Cherokee County Commissioners last week approved plans needed to pave the way for the county to receive more federal grant money.
Board members approved a proposed five-year plan, as well as a one-year action plan, created by the Cherokee County Community Development Block Grant Office. These plans, which have been submitted to the U.S. Department of Housing and Urban Development are important in helping secure grant money for service organizations in the county.
Cherokee County first received grant money from HUD in 2009, according to the county’s CDBG program office manager, Laura Calfee.
The program is designed to help people classified by HUD as being in the low-to-moderate income range by offering money for housing, providing a sustainable living environment and expanding economic opportunities.
“Nonprofit agencies that provide human services and participating cities within the jurisdiction may apply for grant funds to either provide services or to construct/expand/rehabilitate public facilities of human service providers,” Calfee said. “Public infrastructure improvements, such as sidewalks, also qualify in low-to-moderate income areas.”
Calfee said that, as an entitlement grantee, the county receives an annual allocation from HUD, although the specific amount received is based on the plans submitted to the department. Once HUD approves the submitted applications, the money it provides goes to the county, which then reimburses the agencies who requested block grant money as they complete the projects listed on their applications to the county.
In the five-year strategic plan, Calfee said the housing stock and market conditions for the area are carefully analyzed, while surveys, stakeholder meetings and public meetings help determine what some of the various needs in the community are. This information is then coupled with additional data provided by federal agencies like HUD and the Census Bureau so the county CDBG office can prioritize the overall needs of the county and develop long-term strategies to meet those needs.
Meanwhile, the action plan provides not only HUD, but also the general public information about how the county will go about meeting the needs identified in the five-year plan based on the money received through the grant program. A new action plan is prepared every year and explains in detail how the overall goals will be met.
In the submission approved by the board of commissioners Tuesday night, the organizations included in the funding proposal were:
♦ Malon D. Mimms Club of the Boys & Girls Club;
♦ Cherokee Child Advocacy Council/Anna Crawford Children’s Center;
♦ MUST Ministries;
♦ Bethesda Community Clinic;
♦ G. Cecil Pruett Community Center;
♦ Cherokee County Historical Society;
♦ Habitat for Humanity’s North Central Georgia Chapter,Cherokee County Home Repair Program.
“(These) seven organizations will help the county address needs in the community for the program year 2019, and a few non-profit agencies are awarded funding for multiple programs/services,” Calfee said. “For example, the county partners with Habitat for Humanity to repair homes for the elderly, disabled and veterans. They also receive funding to acquire lots to build affordable homes in the community.”

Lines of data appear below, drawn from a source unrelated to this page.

-- ==== Sys2Proof/WellFormed.lean ====
section
/-! DEFINITION. Well-formed instructions: what the encodings of 30_encoding.md can carry. Every operand but one has
the exact width of its field; the text of an outbound frame is exactly 16 bytes (R45). -/

namespace Sys2Proof

/-- The one check the types leave open: an outbound frame carries exactly `WIDTH` text bytes (R45). -/
def Instr.wellFormed : Instr → Bool
  | .init _ => true
  | .setLine _ _ => true
  | .setLineAt _ _ _ => true
  | .clearLine _ => true
  | .setBacklight _ => true
  | .getButtons => true
  | .encodeSend _ => true
  | .tryReceive => true
  | .wait _ => true
  | .diagRead _ => true
  | .frameOut _ _ text => text.length == width
  | .frameIn _ _ _ => true

end Sys2Proof
end

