-- ==== Sys2Proof/Machine/Frame.lean ====
section
/-! DEFINITION. The outbound frame as the pure functions of 41_frame_encoder.md: R70 the text field, R71 the checksum
(`checksum`, beside the decoder), R72 the frame. -/

namespace Sys2Proof.Machine

/-- One text byte of a frame: column k of the line store before its first 0x00, else the pad byte (R70). -/
def textByte (store : List Byte) (k : Nat) : Byte :=
  if k < textLen (store.take width) then store.getD k nulByte else spaceByte

/-- `Text16(L)` (R70). -/
def text16 (store : List Byte) : List Byte := (List.range width).map (textByte store)

/-- The selector of a frame: `line + (BACKLIGHT ? 2 : 0)`, an 8-bit value (R72, 30_encoding.md R46). -/
def frameSelector (line : Byte) (backlight : Bool) : Byte := line + (if backlight then 2 else 0)

/-- `Frame(l, bl, L)`, the 22 bytes (R72). -/
def frame (line : Byte) (backlight : Bool) (store : List Byte) : List Byte :=
  frameOutBytes (frameSelector line backlight) (text16 store)

/-- A byte sequence as the contents of `TXBUF`. -/
def toTxBuf (bytes : List Byte) : Vector Byte 22 := Vector.ofFn fun k => bytes.getD k.val 0

end Sys2Proof.Machine
end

Other uses included Bethesda Community Clinic hiring another staff member and the Boys & Girls Club continuing to provide transportation from area schools to the Mimms Club facility, according to Calfee.

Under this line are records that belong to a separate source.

/-- An arrival changes `RXQ` only, whatever the bytes, in every state (60_exceptions.md R99, R103). That
FRAME_IN as an instruction is the arrival of its six bytes is the model's reading (log 10); 30_encoding.md R48 gives
only what the bytes are. -/
def Obligations.ArrivalsChangeOnlyTheReceiveQueue : Prop :=
  (∀ (s : State) (bytes : List Byte) (rest : List Input), s.inputs = .wireIn bytes :: rest →
    step s = .next { s with inputs := rest, rxq := s.rxq ++ bytes }) ∧
  (∀ (x b c : Byte) (s : State), exec (.frameIn x b c) s =
    .next { s with rxq := s.rxq ++ [0xAA, 0x55, 0x16, x, b, c] })

/-! ### The sequencer -/

/-- WAIT (43_polling_sequencer.md R87): the encoding, the refusal before INIT, and its whole effect in the untimed
model. -/
def Obligations.WaitRecordsItsDelay : Prop :=
  ∀ (ms : Millis) (s : State),
    decodeCommand ⟨0x9#4 ++ ms, []⟩ = .ok (.wait ms) ∧
    (s.initDone = false → exec (.wait ms) s = .refused .notInitialised) ∧
    (s.initDone = true → portFree s → exec (.wait ms) s = .next { s with waitMs := ms })

/-- The cycle (43_polling_sequencer.md R88, R89): in `AUTO` mode an issue runs the command of the step's row and then
marks it busy; an advance goes to the step `(SEQ_STEP mod 8) + 1`; while stopped SEQ takes no step. -/
def Obligations.SequencerRunsTheEightSteps : Prop :=
  ∀ s : State, portFree s → s.params.seqMode = .auto →
    (s.seqPhase = .issue → s.initDone = true →
      ∃ t, exec (match s.seqStep with
          | .step1 => .encodeSend 0
          | .step2 => .wait s.params.tSendWait
          | .step3 => .tryReceive
          | .step4 => .wait s.params.tRecvWait
          | .step5 => .encodeSend 1
          | .step6 => .wait s.params.tSendWait
          | .step7 => .tryReceive
          | .step8 => .wait s.params.tRecvWait) s = .next t ∧
        seqTurn s = .next { t with seqPhase := .busy }) ∧
    (s.seqPhase = .busy → ∃ n, stepNumber n = stepNumber s.seqStep % 8 + 1 ∧
      seqTurn s = .next { s with seqStep := n, seqPhase := .issue }) ∧
    (s.seqPhase = .stopped → seqTurn s = .next s)

/-- `SCRIPT` mode (43_polling_sequencer.md R94): the script's commands are issued in order, each after the one before
it completes; a command of the host port is refused; after the last SEQ takes no further step; `SEQ_STEP` is not used. That
`SEQ_PHASE` moves between the commands of a script as R89 says for the cycle is the model's choice (log 26), that the issue
and the command's first micro-step are one step its reading (log 7). -/
def Obligations.ScriptIsIssuedInOrder : Prop :=
  ∀ s : State, portFree s → s.params.seqMode = .script →
    (∀ p rest i, s.seqPhase = .issue → s.initDone = true → s.script = p :: rest → decodeCommand p = .ok i →
      (i.port = .sequencer → ∃ t, exec i { s with script := rest } = .next t ∧ t.script = rest ∧
        t.seqStep = s.seqStep ∧ seqTurn s = .next { t with seqPhase := .busy }) ∧
      (i.port = .host → ∃ r, seqTurn s = .refused r)) ∧
    (s.script = [] → seqTurn s = .next s) ∧
    (s.seqPhase = .busy → s.script ≠ [] → seqTurn s = .next { s with seqPhase := .issue })

/-- "SEQ is the only agent on the sequencer port" (20_memory.md R40): whatever the next move, a step that starts a command
there is SEQ's issue, of the row of the cycle in `AUTO` mode and of the script's next command in `SCRIPT` mode, after INIT.
That this same step takes `SEQ_PHASE` from ISSUE to BUSY is the model's reading (log 7: the issue and the command's first
micro-step are one step), and that it does so in `SCRIPT` mode the model's choice (log 26). -/
def Obligations.OnlySequencerStartsCommands : Prop :=
  ∀ s t : State, step s = .next t → portFree s → ¬ portFree t ∨ t.waitMs ≠ s.waitMs →
    s.initDone = true ∧ t.seqPhase = .busy ∧ ∃ i, issues s i t.script ∧
      ((∃ line, i = .encodeSend line ∧ line.toNat ≤ 1 ∧ t.txState = .poll ∧ t.rxState = .idle ∧
          t.txBuf.toList = frame line s.backlight (s.lineStore line)) ∨
        (i = .tryReceive ∧ t.txState = .idle ∧ t.rxState = .first) ∨
        (∃ ms, i = .wait ms ∧ portFree t ∧ t.waitMs = ms))

/-- Once started the sequencer never stops and the block is never un-initialised (43_polling_sequencer.md R92,
10_state.md R16). -/
def Obligations.NothingStopsTheSequencer : Prop :=
  ∀ s t : State, step s = .next t →
    (s.seqPhase ≠ .stopped → t.seqPhase ≠ .stopped) ∧ (s.initDone = true → t.initDone = true)

/-- `SEQ_STEP` moves only by the completion of the current command, or by INIT (43_polling_sequencer.md R90, R91): no
outcome, answer or received byte moves it. -/
def Obligations.OnlyCompletionMovesTheSequencer : Prop :=
  ∀ s t : State, step s = .next t → t.seqStep ≠ s.seqStep →
    (portFree s ∧ s.seqPhase = .busy ∧ stepNumber t.seqStep = stepNumber s.seqStep % 8 + 1) ∨
    (∃ p port, s.nextMove.1 = .host p ∧ decodeCommand p = .ok (.init port) ∧ s.initDone = false ∧
      t.seqStep = .step1)

/-- One whole polling cycle left alone (43_polling_sequencer.md R88, R91): it comes back to step 1, having sent
exactly the frame of line 0 and then the frame of line 1 and taken the burst that was waiting. -/
def Obligations.PollingCycleSendsBothLines : Prop :=
  ∀ s : State, s.initDone = true → portFree s → alone s → s.params.seqMode = .auto →
    1 ≤ s.params.txPollMax → s.seqPhase = .issue → s.seqStep = .step1 →
    ∃ (k : Nat) (t : State), Sys2Proof.core.run k s = .next t ∧ 0 < k ∧
      portFree t ∧ t.seqPhase = .issue ∧ t.seqStep = .step1 ∧
      t.txLog = s.txLog ++ frame 0 s.backlight (s.lineStore 0) ++ frame 1 s.backlight (s.lineStore 1) ∧
      t.buttons = (acceptedBurst s.rxq).getD s.buttons ∧ t.rxq = [] ∧ t.waitMs = s.params.tRecvWait ∧
      t.mem = s.mem ∧ t.backlight = s.backlight ∧ t.resp = s.resp

/-! ### The whole machine -/

/-- Line storage changes only by a SET_LINE, SET_LINE_AT or CLEAR_LINE of HOST on an existing line (10_state.md R20,
20_memory.md R30). -/
def Obligations.OnlyHostTextCommandsWriteLines : Prop :=
  ∀ s t : State, step s = .next t → t.mem ≠ s.mem →
    ∃ p i, s.nextMove.1 = .host p ∧ decodeCommand p = .ok i ∧ s.initDone = true ∧
      ((∃ line text, i = .setLine line text ∧ line.toNat ≤ 1) ∨
        (∃ line col text, i = .setLineAt line col text ∧ line.toNat ≤ 1 ∧ 0 ≤ col.toInt ∧ col.toInt < 16) ∨
        (∃ line, i = .clearLine line ∧ line.toNat ≤ 1))

/-- What was sent cannot be undone (20_memory.md R36, which speaks of `TxSend` only): every step leaves `TXLOG` with some
bytes appended, or none. That what was answered to HOST stays, with at most one answer more a step, is the model's record
of `resp` (log 14). -/
def Obligations.SentBytesAreNeverUndone : Prop :=
  ∀ s t : State, step s = .next t →
    (∃ bytes, t.txLog = s.txLog ++ bytes) ∧ (∃ vs, t.resp = s.resp ++ vs ∧ vs.length ≤ 1)

/-- Who writes and reads the two streams (20_memory.md R30): only TX_SEND appends to `TXLOG`, the byte at `TXIDX`; only
RX_FIRST, RX_COLLECT and RX_DRAIN take a byte from `RXQ`, its head. -/
def Obligations.OnlyMicroStepsUseTheStreams : Prop :=
  ∀ s t : State, step s = .next t →
    (t.txLog ≠ s.txLog → s.txState = .send ∧ ∀ h : s.txIdx < 22, t.txLog = s.txLog ++ [s.txBuf[s.txIdx]]) ∧
    (t.rxq.length < s.rxq.length → s.txState = .idle ∧
      (s.rxState = .first ∨ s.rxState = .collect ∨ s.rxState = .drain) ∧ ∃ b, s.rxq = b :: t.rxq)

/-- A `SCRIPT` run that has ended (70_reset_and_hazards.md R122) stays ended, and what is observed of it stays the same,
whatever bytes arrive and however often SEQ has its turn. What counts as a pending command is log 25. -/
def Obligations.EndedRunStaysEnded : Prop :=
  ∀ s : State, RunEnded s → s.inputs ≠ [] ∨ s.later = .repeating [] →
    ∃ t, step s = .next t ∧ RunEnded t ∧ t.observe = s.observe

/-- After INIT the channel is fixed and the baud rate is not set again (10_state.md R17, 60_exceptions.md R103; the record of
the calls is the model's, log 14). That no step changes the parameters of 00_scope.md R7 is the model's choice (log 1). -/
def Obligations.ChannelIsFixedAfterInit : Prop :=
  ∀ s t : State, step s = .next t →
    t.params = s.params ∧ (s.initDone = true → t.port = s.port ∧ t.baudCalls = s.baudCalls)

/-- The counters are invisible (10_state.md R22): with any other counter values, and with the counters absent instead
of present or the reverse, the same step gives the same state but for the counters, unless it is a DIAG_READ. -/
def Obligations.CountersChangeNothingElse : Prop :=
  ∀ (s t : State) (present : Bool) (d : Vector Word 8), step s = .next t →
    (∀ p idx, s.nextMove.1 = .host p → decodeCommand p ≠ .ok (.diagRead idx)) →
    ∃ d', step (withDiag s present d) = .next (withDiag t present d')
end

Calfee said the deadline for the county to submit its application to HUD is June 14. Once all the applications are received, she said it takes the department approximately 60 days to made the decision on how much is given to each applicant, followed by an additional 30 days for the money to be received. The deadline for cities and non-profits to submit their requests to the county is June 21.
No matter how much or how little each agency has requested to receive through the CDBG, Calfee said the money the county has received through HUD over the past decade has proven to be extremely beneficial to everyone, as local agencies and organizations that do invaluable work in the community are able to continue providing the programs and services they do while not having to worry as much about finding the funding necessary to maintain current operations.
“Supporting agencies that provide services to the vulnerable populations in the county is invaluable,” Calfee said. “Other funding options for the nonprofits are shrinking, but they are able to use CDBG funds to leverage limited funds to provide those essential services. The mission of the Cherokee County CDBG Program Office is to invest in people and services to develop a viable community so that all families and individuals may have basic needs met, may enjoy safe, decent and affordable housing, may live in a suitable environment and may be afforded the chance to expand economic opportunities. Many of the agencies we fund consider the funding a tool to give the people they serve a hand up and not a handout. When the livability of a community is improved and economic opportunities are provided to vulnerable populations, the community as a whole thrives.”